461 B.R. 550, 2011 Bankr. LEXIS 1638, 2011 WL 1667473
CourtUnited States Bankruptcy Court, W.D. Missouri
DecidedMay 3, 2011
Docket19-20277
StatusPublished
Cited by10 cases

This text of 461 B.R. 550 (In Re Arlen) is published on Counsel Stack Legal Research, covering United States Bankruptcy Court, W.D. Missouri primary law. Counsel Stack provides free access to over 12 million legal documents including statutes, case law, regulations, and constitutions.

Bluebook
In Re Arlen, 461 B.R. 550, 2011 Bankr. LEXIS 1638, 2011 WL 1667473 (Mo. 2011).

Opinion

MEMORANDUM OPINION

DENNIS R. DOW, Bankruptcy Judge.

These matters are before the Court on the Debtors’ own objections to their Chapter 13 plans, formulated after the Court granted the trustee’s motions to deny confirmation of previous versions of their Chapter 13 plans. The issues are: (1) whether a Chapter 13 plan which proposes no payment to any creditors, secured or unsecured, and satisfies only the fees of Debtors’ counsel is filed in good faith; and (2) whether Debtors whose income consists exclusively, or almost exclusively, of Social Security benefits are bound by the applicable commitment period and must remain in Chapter 13 for the periods specified in § 1325(b)(4). This Court has jurisdiction over these proceedings pursuant to 28 U.S.C. §§ 1334(b), 157(a) and 157(b)(1). These are core proceedings, pursuant to 28 U.S.C. § 157(b)(2)(L), which this Court may hear and determine and in which it may issue a final order. The following constitutes my Findings of Fact and Conclusions of Law in accordance with Rule 52 of the Federal Rules of Civil Procedure as made applicable to these proceedings by Rules 7052 and 9014(c) of the Federal Rules of Bankruptcy Procedure. For the reasons set forth below, I overrule the Debtors’ objections to their Chapter 13 plans. The Court holds that a Chapter 13 plan, the exclusive purpose of which is to pay the administrative fees of the proceeding and which makes no payment to unsecured or secured creditors, is inconsistent with the spirit and purpose of Chapter 13 and is therefore not filed in good faith.

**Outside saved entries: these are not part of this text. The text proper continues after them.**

-- ==== Sys2Proof/Proofs/Raster.lean ====
section
/-! COMMIT(TIMING) and the refresh arithmetic, OUTPUT_ON and OUTPUT_OFF; the blank and active lines, boundary by boundary;
and the line counter, as an event sees it and as each boundary counts it. -/

namespace Sys2Proof.Safety

open Sys2Proof.Machine

/-! ## COMMIT(TIMING) (R75, R79, R166) -/

/-- The refusals of R75, on the staged W, H, HT and pixel clock. -/
def TimingOut (row : Table (BitVec 32) 9) : Prop :=
  (row.get 0).toNat < 320 ∨ 3840 < (row.get 0).toNat ∨ (row.get 0).toNat % 4 ≠ 0 ∨ (row.get 1).toNat < 240 ∨
    2160 < (row.get 1).toNat ∨ (row.get 2).toNat < (row.get 0).toNat + 16 ∨ 8192 < (row.get 2).toNat ∨
    (row.get 3).toNat < 10000 ∨ 1500000 < (row.get 3).toNat

theorem timingInRange_iff (row : Table (BitVec 32) 9) : timingInRange row = true ↔ ¬ TimingOut row := by
  unfold TimingOut
  simp only [timingInRange, Bool.and_eq_true, decide_eq_true_eq]
  omega

/-- The checks of R166 and R75 in their order. -/
theorem commitTiming_eq (entry : BitVec 16) (s : State) : commitTiming entry s =
    if entry ≠ 0 then s.result .control 0x20 .range
    else if s.rtm.raster ≠ .off ∧ s.rtm.pendingSet ≠ none then s.result .control 0x20 .busy
    else if timingInRange s.cd.staging.timing then
      (s.installTiming (timingSet s.cd.staging.timing).1).result .control 0x20
        (if (timingSet s.cd.staging.timing).2 then .adjusted else .ok)
    else s.result .control 0x20 .range := by
  have hbusy : (s.rtm.raster ≠ .off ∧ s.rtm.pendingSet.isSome = true) ↔
      (s.rtm.raster ≠ .off ∧ s.rtm.pendingSet ≠ none) := and_congr_right fun _ => Option.isSome_iff_ne_none
  unfold commitTiming
  dsimp only
  rw [if_congr hbusy rfl rfl]
  rfl

theorem installTiming_off {s : State} (h : s.rtm.raster = .off) (tm : TimingSet) :
    s.installTiming tm = s.timingInForce tm := by
  unfold State.installTiming
  rw [h]

theorem installTiming_running {s : State} (h : s.rtm.raster ≠ .off) (tm : TimingSet) :
    s.installTiming tm = { s with rtm := { s.rtm with pendingSet := some tm } } := by
  unfold State.installTiming
  split
  · rename_i hoff
    exact absurd hoff h
  all_goals rfl

/-! ## The refresh arithmetic (R76 to R78) -/

/-- A clamp of R76 changed a staged field, said of the set that is installed. -/
theorem timingSet_changed (row : Table (BitVec 32) 9) :
    let tm := (timingSet row).1
    (timingSet row).2 = true ↔ ¬ (tm.s = (row.get 4).toNat ∧ tm.fp = (row.get 5).toNat ∧ tm.fhi = (row.get 6).toNat ∧
      tm.flo = (row.get 7).toNat ∧ tm.settle = (row.get 8).toNat) := by
  dsimp only [timingSet, deriveTiming]
  simp only [Bool.or_eq_true, bne_iff_ne, ne_eq, not_and_or, or_assoc]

The Court also holds that the applicable commitment period requires below median Chapter 13 debtors to remain in Chapter 13 and make payments over a period of 36 months notwithstanding the fact that *552 their disposable income (and projected disposable income) are negative because their income, or a substantial portion thereof, derives from benefits received under the Social Security Act.

I. FACTUAL BACKGROUND

The facts cited below are taken from pleadings filed on the Court docket of which the Court takes judicial notice pursuant to the consent of the parties. Debtors Steven and Crystal Arlen filed a petition for relief under Chapter 13 of the Bankruptcy Code on September 27, 2010. Their Form 22C shows that they are below median. In fact, it shows no income at all for the apparent reason that, during the six-month period prior to filing, Debtors’ only income was from Social Security, which is excluded from the calculation of current monthly income, and therefore from disposable income, pursuant to the definition contained in § 101(10A). Schedule I, on the other hand, shows total income of $1,537.00, of which $1,098.00 is Social Security. 1 Debtors’ schedule of expenses, Schedule J, shows expenses of $1,338.00 for a net monthly income of $199.00. Debtors’ original plan proposed a payment of $200.00 a month and specified that nonpriority unsecured creditors were to receive no distribution. That plan also indicated that the debt secured by Debtors’ residence was current. In other words, there was no prepetition arrearage, and the continuing monthly payments were to be paid by the Debtors directly. The collateral of the Debtors’ only other secured creditor was to be surrendered. No payments were proposed to any priority unsecured creditors for the reason that there were no such creditors. Accordingly, the only debt paid by the plan, which the trustee estimated would run for approximately 15 months, was $2,584.00 in attorney’s fees, the balance of a $3,000.00 fee after deducting the sum of $416.00 paid directly to counsel by the Debtors prior to the filing. The trustee objected to the confirmation of this plan on the grounds it was not filed in good faith and violated the provisions of § 1325(b) regarding the commitment of disposable income. The Court sustained that objection and the Debtors filed an amended plan. The only difference between the amended plan and the original plan is that the amended plan is a so-called “base” plan designed to run for a period of 36 months. Debtors have objected to their own plan, arguing their prior plan should have been confirmed by the Court and it therefore should have been unnecessary for them to make this amendment.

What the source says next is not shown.